Mirror Lake continues to have dissolved oxygen issues

Mirror Lake
Mirror Lake in early May. Photo by Mike Lynch

Mirror Lake didn’t experience its natural spring turnover for the second consecutive year due to its high concentration of road salt, according to the Ausable River Association.

Spring turnover occurs when top and bottom water levels mix after ice out. The mixing  causes a distribution of nutrients and oxygen throughout the water column. This turnover generally occurs in both the spring and fall when water temperatures become more uniform throughout the lake. The lake then settles into layers during the summer months.

“We’re not re-oxygening at the beginning of the spring when the lake would take a big deep breath and absorb a lot of oxygen before it becomes stratified in the summer,” said Brendan Wiltse, Science and Stewardship Director with ASRA.

The loss of dissolved oxygen in the lake is potentially harmful for lake trout, in particular, because they spend the warmer months on the cold lake bottom.

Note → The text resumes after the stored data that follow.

-- ==== Sys2Proof/Laws/State.lean ====
section
/-! SUPPORT. The laws of state updates. `Fr M s t`: the states agree on everything the mask `M` does not allow; bit `i` below
123 stands for the i-th part of State, bit 128 + c for the entries of tables of code c (on any page), bit 512 + p for the
register fields at position p = 8 × offset + lowest bit (of any page). One law per update of a part says what it leaves alone;
the laws of the operations follow in the Frame files. -/

namespace Sys2Proof.Machine

open Sys2Proof

set_option Elab.async false
set_option linter.all false

/-- Two states agree outside what the mask allows. -/
structure Fr (M : Nat) (s t : State) : Prop where
  pending : M.testBit 0 = false → t.pending = s.pending
  out : M.testBit 1 = false → t.out = s.out
  reply : M.testBit 2 = false → t.reply = s.reply
  freeCtr : M.testBit 3 = false → t.freeCtr = s.freeCtr
  dpCycle : M.testBit 4 = false → t.dpCycle = s.dpCycle
  staged : M.testBit 11 = false → t.staged = s.staged
  dirty : M.testBit 12 = false → t.dirty = s.dirty
  events : M.testBit 13 = false → t.events = s.events
  devGen : M.testBit 14 = false → t.devGen = s.devGen
  mem : M.testBit 15 = false → t.mem = s.mem
  slots : M.testBit 16 = false → t.slots = s.slots
  fltWin : M.testBit 17 = false → t.fltWin = s.fltWin
  col : M.testBit 18 = false → t.col = s.col
  logQ : M.testBit 19 = false → t.logQ = s.logQ
  logHeld : M.testBit 20 = false → t.logHeld = s.logHeld
  coalKeys : M.testBit 21 = false → t.coalKeys = s.coalKeys
  skips : M.testBit 22 = false → t.skips = s.skips
  fns : M.testBit 23 = false → t.fns = s.fns
  numVfs : M.testBit 24 = false → t.numVfs = s.numVfs
  vecs : M.testBit 25 = false → t.vecs = s.vecs
  notices : M.testBit 26 = false → t.notices = s.notices
  modeCmd : M.testBit 27 = false → t.modeCmd = s.modeCmd
  deferredIso : M.testBit 28 = false → t.deferredIso = s.deferredIso
  tb : M.testBit 29 = false → t.tb = s.tb
  blk : M.testBit 30 = false → t.blk = s.blk
  live : M.testBit 31 = false → t.live = s.live
  lanes : M.testBit 32 = false → t.lanes = s.lanes
  prbs : M.testBit 33 = false → t.prbs = s.prbs
  epi : M.testBit 34 = false → t.epi = s.epi
  slices : M.testBit 35 = false → t.slices = s.slices
  points : M.testBit 36 = false → t.points = s.points
  ctxs : M.testBit 37 = false → t.ctxs = s.ctxs
  secCount : M.testBit 38 = false → t.secCount = s.secCount
  pmPend : M.testBit 39 = false → t.pmPend = s.pmPend
  tbStepped : M.testBit 40 = false → t.tbStepped = s.tbStepped
  clis : M.testBit 41 = false → t.clis = s.clis
  gmps : M.testBit 42 = false → t.gmps = s.gmps
  grps : M.testBit 43 = false → t.grps = s.grps
  apss : M.testBit 44 = false → t.apss = s.apss
  prtQ : M.testBit 45 = false → t.prtQ = s.prtQ
  sfpOverwrite : M.testBit 46 = false → t.sfpOverwrite = s.sfpOverwrite
  flowOuts : M.testBit 47 = false → t.flowOuts = s.flowOuts
  wgrps : M.testBit 48 = false → t.wgrps = s.wgrps
  slotQ : M.testBit 49 = false → t.slotQ = s.slotQ
  hbm : M.testBit 50 = false → t.hbm = s.hbm
  fallQ : M.testBit 51 = false → t.fallQ = s.fallQ
  nextPc : M.testBit 52 = false → t.nextPc = s.nextPc
  brgStamp : M.testBit 53 = false → t.brgStamp = s.brgStamp
  fyls : M.testBit 54 = false → t.fyls = s.fyls
  txFlows : M.testBit 55 = false → t.txFlows = s.txFlows
  rxFailTurn : M.testBit 56 = false → t.rxFailTurn = s.rxFailTurn
  coverAt : M.testBit 57 = false → t.coverAt = s.coverAt
  covers : M.testBit 58 = false → t.covers = s.covers
  caps : M.testBit 59 = false → t.caps = s.caps
  inss : M.testBit 60 = false → t.inss = s.inss
  chks : M.testBit 61 = false → t.chks = s.chks
  sdpRx0 : M.testBit 62 = false → t.sdpRx0 = s.sdpRx0
  sdpRx1 : M.testBit 63 = false → t.sdpRx1 = s.sdpRx1
  sdpCur : M.testBit 64 = false → t.sdpCur = s.sdpCur
  sdpTx : M.testBit 65 = false → t.sdpTx = s.sdpTx
  sdpWr : M.testBit 66 = false → t.sdpWr = s.sdpWr
  sdpLast : M.testBit 67 = false → t.sdpLast = s.sdpLast
  sdpStarts : M.testBit 68 = false → t.sdpStarts = s.sdpStarts
  sdpRows : M.testBit 69 = false → t.sdpRows = s.sdpRows
  sdpSpeed : M.testBit 70 = false → t.sdpSpeed = s.sdpSpeed
  sdpQuanta : M.testBit 71 = false → t.sdpQuanta = s.sdpQuanta
  cbbTx : M.testBit 72 = false → t.cbbTx = s.cbbTx
  cbbRx : M.testBit 73 = false → t.cbbRx = s.cbbRx
  cbbCur : M.testBit 74 = false → t.cbbCur = s.cbbCur
  cbbRing : M.testBit 75 = false → t.cbbRing = s.cbbRing
  cbbNext : M.testBit 76 = false → t.cbbNext = s.cbbNext
  cbbSeq : M.testBit 77 = false → t.cbbSeq = s.cbbSeq
  cbbHeard : M.testBit 78 = false → t.cbbHeard = s.cbbHeard
  door : M.testBit 79 = false → t.door = s.door
  tsLog : M.testBit 80 = false → t.tsLog = s.tsLog
  pps : M.testBit 81 = false → t.pps = s.pps
  tim : M.testBit 82 = false → t.tim = s.tim
  ppsOutLast : M.testBit 83 = false → t.ppsOutLast = s.ppsOutLast
  csus : M.testBit 84 = false → t.csus = s.csus
  upd : M.testBit 85 = false → t.upd = s.upd
  msixTab : M.testBit 86 = false → t.msixTab = s.msixTab
  hst : M.testBit 87 = false → t.hst = s.hst
  smHeld : M.testBit 88 = false → t.smHeld = s.smHeld
  reqQ : M.testBit 89 = false → t.reqQ = s.reqQ
  smImg : M.testBit 90 = false → t.smImg = s.smImg
  slotA : M.testBit 91 = false → t.slotA = s.slotA
  slotB : M.testBit 92 = false → t.slotB = s.slotB
  push : M.testBit 93 = false → t.push = s.push
  rbSteps : M.testBit 94 = false → t.rbSteps = s.rbSteps
  revoked : M.testBit 95 = false → t.revoked = s.revoked
  rights : M.testBit 96 = false → t.rights = s.rights
  challenge : M.testBit 97 = false → t.challenge = s.challenge
  wdogTimes : M.testBit 98 = false → t.wdogTimes = s.wdogTimes
  enStart : M.testBit 99 = false → t.enStart = s.enStart
  kickAt : M.testBit 100 = false → t.kickAt = s.kickAt
  mbWho : M.testBit 101 = false → t.mbWho = s.mbWho
  dom : M.testBit 102 = false → t.dom = s.dom
  callStop : M.testBit 103 = false → t.callStop = s.callStop
  supplyOff : M.testBit 104 = false → t.supplyOff = s.supplyOff
  thermOff : M.testBit 105 = false → t.thermOff = s.thermOff
  thermHot : M.testBit 106 = false → t.thermHot = s.thermHot
  life : M.testBit 107 = false → t.life = s.life
  i2cPtr : M.testBit 108 = false → t.i2cPtr = s.i2cPtr
  plb : M.testBit 109 = false → t.plb = s.plb
  digs : M.testBit 110 = false → t.digs = s.digs
  digDue : M.testBit 111 = false → t.digDue = s.digDue
  cues : M.testBit 112 = false → t.cues = s.cues
  cueTurn : M.testBit 113 = false → t.cueTurn = s.cueTurn
  pmBins : M.testBit 114 = false → t.pmBins = s.pmBins
  pmBase : M.testBit 115 = false → t.pmBase = s.pmBase
  pmLastBin : M.testBit 116 = false → t.pmLastBin = s.pmLastBin
  pmMissing : M.testBit 117 = false → t.pmMissing = s.pmMissing
  pmThr : M.testBit 118 = false → t.pmThr = s.pmThr
  tca : M.testBit 119 = false → t.tca = s.tca
  almMask : M.testBit 120 = false → t.almMask = s.almMask
  sdpBad : M.testBit 121 = false → t.sdpBad = s.sdpBad
  persReset : M.testBit 122 = false → t.persReset = s.persReset
  regs : ∀ d k, M.testBit (512 + k % 8192) = false → t.regs.get d k = s.regs.get d k
  regsB : ∀ d k, M.testBit (512 + k % 8192) = false → t.regsB.get d k = s.regsB.get d k
  regsC : ∀ d k, M.testBit (512 + k % 8192) = false → t.regsC.get d k = s.regsC.get d k
  tabs : ∀ d k, M.testBit (128 + k / 2 ^ 24 % 256) = false → t.tabs.get d k = s.tabs.get d k
  tabsB : ∀ d k, M.testBit (128 + k / 2 ^ 24 % 256) = false → t.tabsB.get d k = s.tabsB.get d k
  tabsC : ∀ d k, M.testBit (128 + k / 2 ^ 24 % 256) = false → t.tabsC.get d k = s.tabsC.get d k
  kEvt : M.testBit 400 = false → ∀ pg k, s.hasEvt pg k = true → t.hasEvt pg k = true
  kFuse : M.testBit 401 = false → s.rbSteps ≤ t.rbSteps ∧ ∀ x ∈ s.revoked, x ∈ t.revoked
  kLog : M.testBit 402 = false → LogOk s → LogOk t
  kTb : M.testBit 403 = false → s.tb.ok → t.tb.ok
  kMem : M.testBit 404 = false → MemOk s → MemOk t
  kFree : M.testBit 405 = false → s.freeCtr ≤ t.freeCtr

def mFld (f : Field) : Nat := 2 ^ (512 + (f.off * 8 + f.lo) % 8192)
def mTab (t : Tab) : Nat := 2 ^ (128 + t.code % 256)
def allRegs : Nat := (2 ^ 8192 - 1) * 2 ^ 512
def allTabs : Nat := (2 ^ 256 - 1) * 2 ^ 128
def allMask : Nat := (2 ^ 123 - 1) ||| 2 ^ 400 ||| allRegs ||| allTabs
abbrev MaskLe (a b : Nat) : Prop := a ||| b = b
theorem MaskLe.trans {a b c : Nat} (h1 : MaskLe a b) (h2 : MaskLe b c) : MaskLe a c := by
  unfold MaskLe at *; rw [← h2, ← Nat.lor_assoc, h1]
theorem MaskLe.bit {a b i : Nat} (h : MaskLe a b) (hi : b.testBit i = false) : a.testBit i = false := by
  have := congrArg (·.testBit i) h
  simp [hi] at this; exact this
theorem fr_refl (M : Nat) (s : State) : Fr M s s := by
  constructor <;> intros <;> first | rfl | assumption | exact ⟨Nat.le_refl _, fun x h => h⟩ | exact Nat.le_refl _
theorem fr_cut {M s0} {y : State} (x : State) (k : Fr M s0 x → Fr M s0 y) (h : Fr M s0 x) : Fr M s0 y := k h
theorem fr_ite {M s0} {c : Prop} [Decidable c] {a b : State} (h1 : Fr M s0 a) (h2 : Fr M s0 b) : Fr M s0 (if c then a else b) := by
  split <;> assumption
theorem fr_pair {α : Type} {M s0} {a : α × State} {b : α → State → State} (h : Fr M s0 a.2) (k : ∀ v x, Fr M s0 x → Fr M s0 (b v x)) : Fr M s0 (match a with | (v, x) => b v x) := by
  cases a; exact k _ _ h
theorem fr_each {α : Type} {M s0} {s : State} {l : List α} {f : State → α → State} (h : Fr M s0 s) (k : ∀ s x, Fr M s0 s → Fr M s0 (f s x)) : Fr M s0 (s.each l f) := by
  unfold State.each
  induction l generalizing s with
  | nil => exact h
  | cons a l ih => exact ih (k _ _ h)
theorem fr_when {M s0} {s : State} {c : Bool} {f : State → State} (h : Fr M s0 s) (k : ∀ s, Fr M s0 s → Fr M s0 (f s)) : Fr M s0 (s.when c f) := by
  unfold State.when; split
  · exact k _ h
  · exact h
theorem fr_foldl {β α : Type} {M s0} {l : List α} {f : β × State → α → β × State} {a : β × State} (h : Fr M s0 a.2) (k : ∀ a x, Fr M s0 a.2 → Fr M s0 (f a x).2) : Fr M s0 (List.foldl f a l).2 := by
  induction l generalizing a with
  | nil => exact h
  | cons y l ih => exact ih (k _ _ h)
theorem fr_foldl2 {γ β α : Type} {M s0} {l : List α} {f : γ × β × State → α → γ × β × State} {a : γ × β × State} (h : Fr M s0 a.2.2) (k : ∀ a x, Fr M s0 a.2.2 → Fr M s0 (f a x).2.2) : Fr M s0 (List.foldl f a l).2.2 := by
  induction l generalizing a with
  | nil => exact h
  | cons y l ih => exact ih (k _ _ h)
theorem fr_foldl1 {β α : Type} {M s0} {l : List α} {f : State × β → α → State × β} {a : State × β} (h : Fr M s0 a.1) (k : ∀ a x, Fr M s0 a.1 → Fr M s0 (f a x).1) : Fr M s0 (List.foldl f a l).1 := by
  induction l generalizing a with
  | nil => exact h
  | cons y l ih => exact ih (k _ _ h)
theorem fr2_ite {α : Type} {M s0} {c : Prop} [Decidable c] {a b : α × State} (h1 : Fr M s0 a.2) (h2 : Fr M s0 b.2) : Fr M s0 (if c then a else b).2 := by
  split <;> assumption
theorem fr1_ite {α : Type} {M s0} {c : Prop} [Decidable c] {a b : State × α} (h1 : Fr M s0 a.1) (h2 : Fr M s0 b.1) : Fr M s0 (if c then a else b).1 := by
  split <;> assumption
theorem fr1_pair {α β : Type} {M s0} {a : State × α} {b : State → α → State × β} (h : Fr M s0 a.1) (k : ∀ x v, Fr M s0 x → Fr M s0 (b x v).1) : Fr M s0 (match a with | (x, v) => b x v).1 := by
  cases a; exact k _ _ h
theorem fr1_pair' {α : Type} {M s0} {a : State × α} {b : State → α → State} (h : Fr M s0 a.1) (k : ∀ x v, Fr M s0 x → Fr M s0 (b x v)) : Fr M s0 (match a with | (x, v) => b x v) := by
  cases a; exact k _ _ h
theorem fr2_pair {α β : Type} {M s0} {a : α × State} {b : α → State → β × State} (h : Fr M s0 a.2) (k : ∀ v x, Fr M s0 x → Fr M s0 (b v x).2) : Fr M s0 (match a with | (v, x) => b v x).2 := by
  cases a; exact k _ _ h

“It’s definitely stressful for the fish as well as many other aquatic organisms that need that deep, well oxygenated water,” Wiltse said.

Wiltse said that salty water is denser than normal lake water, so when it enters the lake it settles toward the bottom. Wiltse said that the last time the lake  mixed in the spring was 2016, after a mild winter.

Wiltse said the lake has mixed in the fall in recent years. If the fall mixing didn’t occur, that would be extremely problematic for species living in the lake.

“At that point, the dissolved oxygen in the lake bottom would drop low enough that the lake might not be able to support those cold water fish anymore,” Wiltse said. “And there would even be concerns with … oxygen dropping enough in the water column to see a significant decline for the aquatic life in the lake.”

Wiltse said his organization doesn’t have enough data to determine if the lake is close to not mixing in the fall.

“My gut is saying it’s not going to happen soon,” he said.

Wiltse was one of several presenters who spoke about the negative impact of road salt can have on the environment at the annual conference of the Adirondack Research Consortium Wednesday in Lake Placid.